2022-05-16T09:51:31.008Z cpu1:133089 opID=fb98e9c7)NFS: 173: NFS mount NasServerDevice.domain:/volume1/NasShare failed: Unable to connect to NFS server.
And I looked in the vmkwarning log:
/var/log/vmkwarning.log
2022-05-16T09:11:32.194Z cpu3:1496724)WARNING: NFS: 2363: Failed to get attributes (No connection)
2022-05-16T09:11:32.194Z cpu3:1496724)WARNING: NFS: 2363: Failed to get attributes (No connection)
2022-05-16T09:11:32.194Z cpu3:1496724)WARNING: NFS: 2363: Failed to get attributes (No connection)

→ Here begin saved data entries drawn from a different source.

-- ==== Sys2Proof/Tests/Slice0.lean ====
section
/-! SUPPORT. The author's own tests: the well-formedness smoke test, words written out bit by bit from the
spec's encodings, one-step results taken from 95_test_vectors.md, and for each obligation with hypotheses a
concrete state and operands that meet them. Every expected value comes from spec/. -/

namespace Sys2Proof.Tests

open Sys2Proof Sys2Proof.Machine

/-- A machine of two instances that addresses instance 1, which holds the pair `(st, a)`. -/
def machine (st : DecState) (a : Acc) : State :=
  { insts := [DecInst.start, { state := st, acc := a }], sel := 1, pending := [], result := none }

/-- The next state of an outcome, if it is one. -/
def nextOf {α : Type} (o : Host.Outcome α Fault Refusal) : Option α :=
  match o with
  | .next a => some a
  | .fault _ => none
  | .refused _ => none

/-- The refusal of an outcome, if it is one. -/
def refusalIn {α : Type} (o : Host.Outcome α Fault Refusal) : Option Refusal :=
  match o with
  | .next _ => none
  | .fault _ => none
  | .refused r => some r

/-- The pairs and the packed decoder record after an outcome. -/
def decAfter (o : Host.Outcome State Fault Refusal) : Option (List DecInst × BitVec 30) :=
  (nextOf o).map fun t => (t.insts, t.lastDec.pack)

/-- The pairs and the packed encoder record after an outcome. -/
def encAfter (o : Host.Outcome State Fault Refusal) : Option (List DecInst × BitVec 36) :=
  (nextOf o).map fun t => (t.insts, t.lastEnc.pack)

/-- The scalars handed out and the two counts of a stream (42_reference_driver.md R81). -/
def streamAfter (o : Host.Outcome (State × Driver) Fault Refusal) : Option (List Acc × Nat × Nat) :=
  (nextOf o).map fun t => (t.2.outs, t.2.nOk, t.2.nErr)

/-! Well-formedness: for each check an ill-formed term, and a well-formed neighbour (R43, 2.7) -/

theorem test_wf_reserved_op : ReqWord.wf 0x600000000#36 = false ∧ ReqWord.wf 0xF00000000#36 = false ∧
    ReqWord.wf 0x50010FFFF#36 = true := by decide
theorem test_wf_format_n_arg : ReqWord.wf 0x000000001#36 = false ∧ ReqWord.wf 0x3FFFFFFFF#36 = false ∧
    ReqWord.wf 0x300000000#36 = true := by decide
theorem test_wf_format_b_high_bits : ReqWord.wf 0x100000100#36 = false ∧ ReqWord.wf 0x180000041#36 = false ∧
    ReqWord.wf 0x200010000#36 = false ∧ ReqWord.wf 0x1000000FF#36 = true := by decide
theorem test_wf_operand_missing : RawOp.wf ⟨.decStep, none⟩ = false ∧ RawOp.wf ⟨.encLength, none⟩ = false ∧
    RawOp.wf ⟨.decInit, none⟩ = true := by decide
theorem test_wf_operand_unexpected : RawOp.wf ⟨.decInit, some 0⟩ = false ∧
    RawOp.wf ⟨.decFinish, some 1⟩ = false := by decide
theorem test_wf_operand_too_large : RawOp.wf ⟨.decStep, some 256⟩ = false ∧
    RawOp.wf ⟨.decVstep, some 256⟩ = false ∧ RawOp.wf ⟨.decVstep, some 255⟩ = true ∧
    RawOp.wf ⟨.encEncode, some 0x100000000⟩ = false ∧ RawOp.wf ⟨.encLength, some 0x100000000⟩ = false ∧
    RawOp.wf ⟨.encEncode, some 0xFFFFFFFF⟩ = true := by decide
theorem test_wf_no_such_target : Request.wf 2 ⟨2, 0x1000000FF#36⟩ = false ∧
    Request.wf 2 ⟨1, 0x1000000FF#36⟩ = true ∧ Request.wf 2 ⟨2, 0x400000041#36⟩ = true ∧
    Request.wf 2 ⟨0, 0x600000000#36⟩ = false := by decide
theorem test_wf_operations : [Instr.decInit, .decStep 0xFF#8, .decVstep 0x00#8, .decFinish,
    .encEncode 0xFFFFFFFF#32, .encLength 0x0#32].all Instr.wf = true := by decide

/-! Decoding: words written out bit by bit from the table's encodings; reserved words by name (2.7) -/

theorem test_decode_init :
    decode (0b0000#4 ++ 0b00000000000000000000000000000000#32) = .op .decInit := by decide
theorem test_decode_step :
    decode (0b0001#4 ++ 0b000000000000000000000000#24 ++ 0b11100010#8) = .op (.decStep 0xE2#8) := by decide
theorem test_decode_vstep :
    decode (0b0010#4 ++ 0b000000000000000000000000#24 ++ 0b10000010#8) = .op (.decVstep 0x82#8) := by decide
theorem test_decode_finish :
    decode (0b0011#4 ++ 0b00000000000000000000000000000000#32) = .op .decFinish := by decide
theorem test_decode_encode :
    decode (0b0100#4 ++ 0b10000000000000000010000010101100#32) = .op (.encEncode 0x800020AC#32) := by decide
theorem test_decode_length :
    decode (0b0101#4 ++ 0b00000000000100001111111111111111#32) = .op (.encLength 0x10FFFF#32) := by decide
theorem test_decode_reserved : decode 0x600000000#36 = .reserved .opcode ∧
    decode 0xFFFFFFFFF#36 = .reserved .opcode ∧ decode 0x000000001#36 = .reserved .operandOfFormatN ∧
    decode 0x3FFFFFFFF#36 = .reserved .operandOfFormatN ∧
    decode 0x100000100#36 = .reserved .operandOfFormatB ∧
    decode 0x200010000#36 = .reserved .operandOfFormatB := by decide
theorem test_table_word : decodeTableWord 40 0x1000000FF = some (.decStep 0xFF#8) ∧
    decodeTableWord 40 0x100000100 = none := by decide

/-! The tables at their boundaries (2.1, R23) -/

theorem test_class_boundaries :
    [0x00, 0x7F, 0x80, 0x8F, 0x90, 0x9F, 0xA0, 0xBF, 0xC0, 0xC1, 0xC2, 0xDF, 0xE0, 0xE1, 0xEC, 0xED, 0xEE, 0xEF,
      0xF0, 0xF1, 0xF3, 0xF4, 0xF5, 0xF8, 0xFF].map (fun b => (classRom (BitVec.ofNat 8 b)).code.toNat) =
    [0, 0, 1, 1, 2, 2, 3, 3, 11, 11, 4, 4, 6, 5, 5, 7, 5, 5, 9, 8, 8, 10, 12, 12, 12] := by decide
theorem test_bit_level_padding : transRomBits 0x0D#8 = 1#4 ∧ transRomBits 0x90#8 = 1#4 ∧
    transRomBits 0x81#8 = 3#4 ∧ seedMaskBits 13#4 = 0#7 ∧ seedMaskBits 8#4 = 0x07#7 := by decide

/-! One operation (2.2, 2.3, 2.5) -/

theorem test_init : decAfter (exec .decInit (machine .cont2 0x2#21)) =
    some ([DecInst.start, ⟨.accept, 0#21⟩], 0x00000000#30) := by decide
theorem test_step_largest_scalar : decAfter (exec (.decStep 0xBF#8) (machine .cont1 0x43FF#21)) =
    some ([DecInst.start, ⟨.accept, 0x10FFFF#21⟩], 0x10FFFF#21 ++ 0b100010000#9) := by decide
theorem test_step_rejects_in_progress : decAfter (exec (.decStep 0x90#8) (machine .cont3F4 0x4#21)) =
    some ([DecInst.start, ⟨.reject, 0#21⟩], 0x01FFFBE1#30) := by decide
theorem test_vstep_keeps_acc : decAfter (exec (.decVstep 0x82#8) (machine .cont2 0x41#21)) =
    some ([DecInst.start, ⟨.cont1, 0x41#21⟩], 0x00000002#30) := by decide
theorem test_vstep_rejects : decAfter (exec (.decVstep 0x41#8) (machine .cont1 0x41#21)) =
    some ([DecInst.start, ⟨.reject, 0x41#21⟩], 0x000000E1#30) := by decide
theorem test_finish_truncated : decAfter (exec .decFinish (machine .cont1 0x82#21)) =
    some ([DecInst.start, ⟨.accept, 0#21⟩], 0x00000040#30) := by decide
theorem test_finish_after_reject : decAfter (exec .decFinish (machine .reject 0#21)) =
    some ([DecInst.start, ⟨.accept, 0#21⟩], 0x00000000#30) := by decide
theorem test_encode_four_bytes : encAfter (exec (.encEncode 0x10348#32) (machine .cont1 0x82#21)) =
    some ([DecInst.start, ⟨.cont1, 0x82#21⟩], 0x888D90F04#36) := by decide
theorem test_encode_surrogate : encAfter (exec (.encEncode 0xD800#32) (machine .cont1 0x82#21)) =
    some ([DecInst.start, ⟨.cont1, 0x82#21⟩], 0x000000008#36) := by decide
theorem test_length_three : encAfter (exec (.encLength 0x20AC#32) (machine .accept 0#21)) =
    some ([DecInst.start, ⟨.accept, 0#21⟩], 0x000000003#36) := by decide
theorem test_length_bit_31 : encAfter (exec (.encLength 0x80000000#32) (machine .accept 0#21)) =
    some ([DecInst.start, ⟨.accept, 0#21⟩], 0x000000008#36) := by decide

/-! The step -/

theorem test_first_step_after_reset :
    decAfter (step (State.reset.withFetchWord 40 0x1000000E2)) =
      some ([⟨.cont2, 0x2#21⟩, DecInst.start], 0x00000003#30) := by decide
theorem test_step_refuses_reserved :
    refusalIn (step (State.reset.withFetchWord 40 0x600000000)) = some .reservedOpcode ∧
    refusalIn (step (State.reset.withFetchWord 40 0x300000001)) = some .reservedOperand := by decide
theorem test_step_idle : nextOf (step (machine .cont1 0x82#21)) = some (machine .cont1 0x82#21) := by decide
theorem test_run_two_requests :
    (nextOf (State.run 2 (((machine .accept 0#21).issue ⟨0, 0x1000000E2#36⟩).issue ⟨1, 0x1000000C2#36⟩))).map
      (fun t => t.1.insts) = some [⟨.cont2, 0x2#21⟩, ⟨.cont1, 0x2#21⟩] := by decide

/-! Streams and assembler lines (2.4, 2.5, section 3) -/

theorem test_stream_replay : streamAfter (decodeStream [0xE2#8, 0x41#8, 0x42#8] State.reset) =
    some ([0xFFFD#21, 0x41#21, 0x42#21], 2, 1) := by decide
theorem test_encode_stream : (nextOf (encodeStream [0x41#32, 0xD800#32, 0x42#32] State.reset)).map
    (fun t => (t.2.bytes, t.2.nOk, t.2.nErr)) =
    some ([0x41#8, 0xEF#8, 0xBF#8, 0xBD#8, 0x42#8], 2, 1) := by decide
theorem test_line_step : assemble "DEC.STEP   0xE2".toList = some 0x1000000E2#36 := by decide
theorem test_line_comment : assemble "ENC.LENGTH 8364 ; euro".toList = some 0x5000020AC#36 := by decide
theorem test_line_pseudo : parseLine "DEC.STRING 0xE2 0x82".toList =
    .pseudo (.decString [0xE2#8, 0x82#8]) := by decide
theorem test_line_bad : parseLine "DEC.STEP 0x100".toList = .bad ∧ parseLine "DEC.INIT 0".toList = .bad ∧
    parseLine "; only a comment".toList = .blank := by decide

/-! Witnesses: for each obligation with hypotheses, a state and operands that meet all of them -/

/-- The addressed instance of the test machine exists, whatever pair it holds. -/
theorem machine_addressed (st : DecState) (a : Acc) :
    (machine st a).insts[(machine st a).sel]? = some { state := st, acc := a } := rfl

theorem witness_DecInitStartsTheStream :
    (machine .cont2 0x2#21).insts[(machine .cont2 0x2#21).sel]? = some ⟨.cont2, 0x2#21⟩ := rfl

/-- One input for each case: a `REJECT`, a step in each START state, and a step in an IN-PROGRESS state that
shifts bits out. -/
theorem witness_DecStepResult :
    (machine .cont1 0x1FFFFF#21).insts[(machine .cont1 0x1FFFFF#21).sel]? = some ⟨.cont1, 0x1FFFFF#21⟩ ∧
    transRom .cont1 (classRom 0xBF#8) = .accept ∧ transRom .cont1 (classRom 0xC0#8) = .reject ∧
    transRom .accept (classRom 0xF4#8) = .cont3F4 ∧ transRom .reject (classRom 0x7F#8) = .accept ∧
    transRom .reject (classRom 0x80#8) = .reject ∧
    BitVec.ofNat 21 (0x1FFFFF * 64 + 0xBF % 64) = 0x1FFFFF#21 := by decide

theorem witness_DecVstepResult :
    (machine .cont3F4 0x4#21).insts[(machine .cont3F4 0x4#21).sel]? = some ⟨.cont3F4, 0x4#21⟩ ∧
    transRom .cont3F4 (classRom 0x8F#8) = .cont2 ∧ transRom .cont3F4 (classRom 0x90#8) = .reject := by decide

theorem witness_DecFinishResult :
    (machine .cont3 0x1#21).insts[(machine .cont3 0x1#21).sel]? = some ⟨.cont3, 0x1#21⟩ ∧
    DecState.cont3 ≠ .accept ∧ DecState.cont3 ≠ .reject := by decide

/-- The six ranges of R70 at their boundaries: the lengths of 95_test_vectors.md 2.5. -/
theorem witness_EncEncodeResult :
    [0x0, 0x7F, 0x80, 0x7FF, 0x800, 0xD7FF, 0xD800, 0xDFFF, 0xE000, 0xFFFF, 0x10000, 0x10FFFF, 0x110000,
      0xFFFFFFFF].map (fun n => (encLen (BitVec.ofNat 32 n)).toNat) =
    [1, 1, 2, 2, 3, 3, 0, 0, 3, 3, 4, 4, 0, 0] := by decide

2022-05-16T09:11:32.194Z cpu3:1496724)WARNING: NFS: 2363: Failed to get attributes (No connection)
These logs described the failure to mount the datastore in only the most general terms.
Further considerations
I suspected the problem to be due to my new switches as they were the only recent change to my otherwise static lab environment. The problem did not occur with my old switches. In particular, I suspected the denial-of-service controls due to their potential to block frames.
Proof, resolution and future actions
Disabling the switch denial-of-service controls fixed the problem. I was then able to create the NFS datastore on my VMWare ESXi 7 host. In the future I may investigate which of the specific control(s) causes the problem, probably starting with TCP SYN Src Port Less 1024, then TCP SYN-FIN.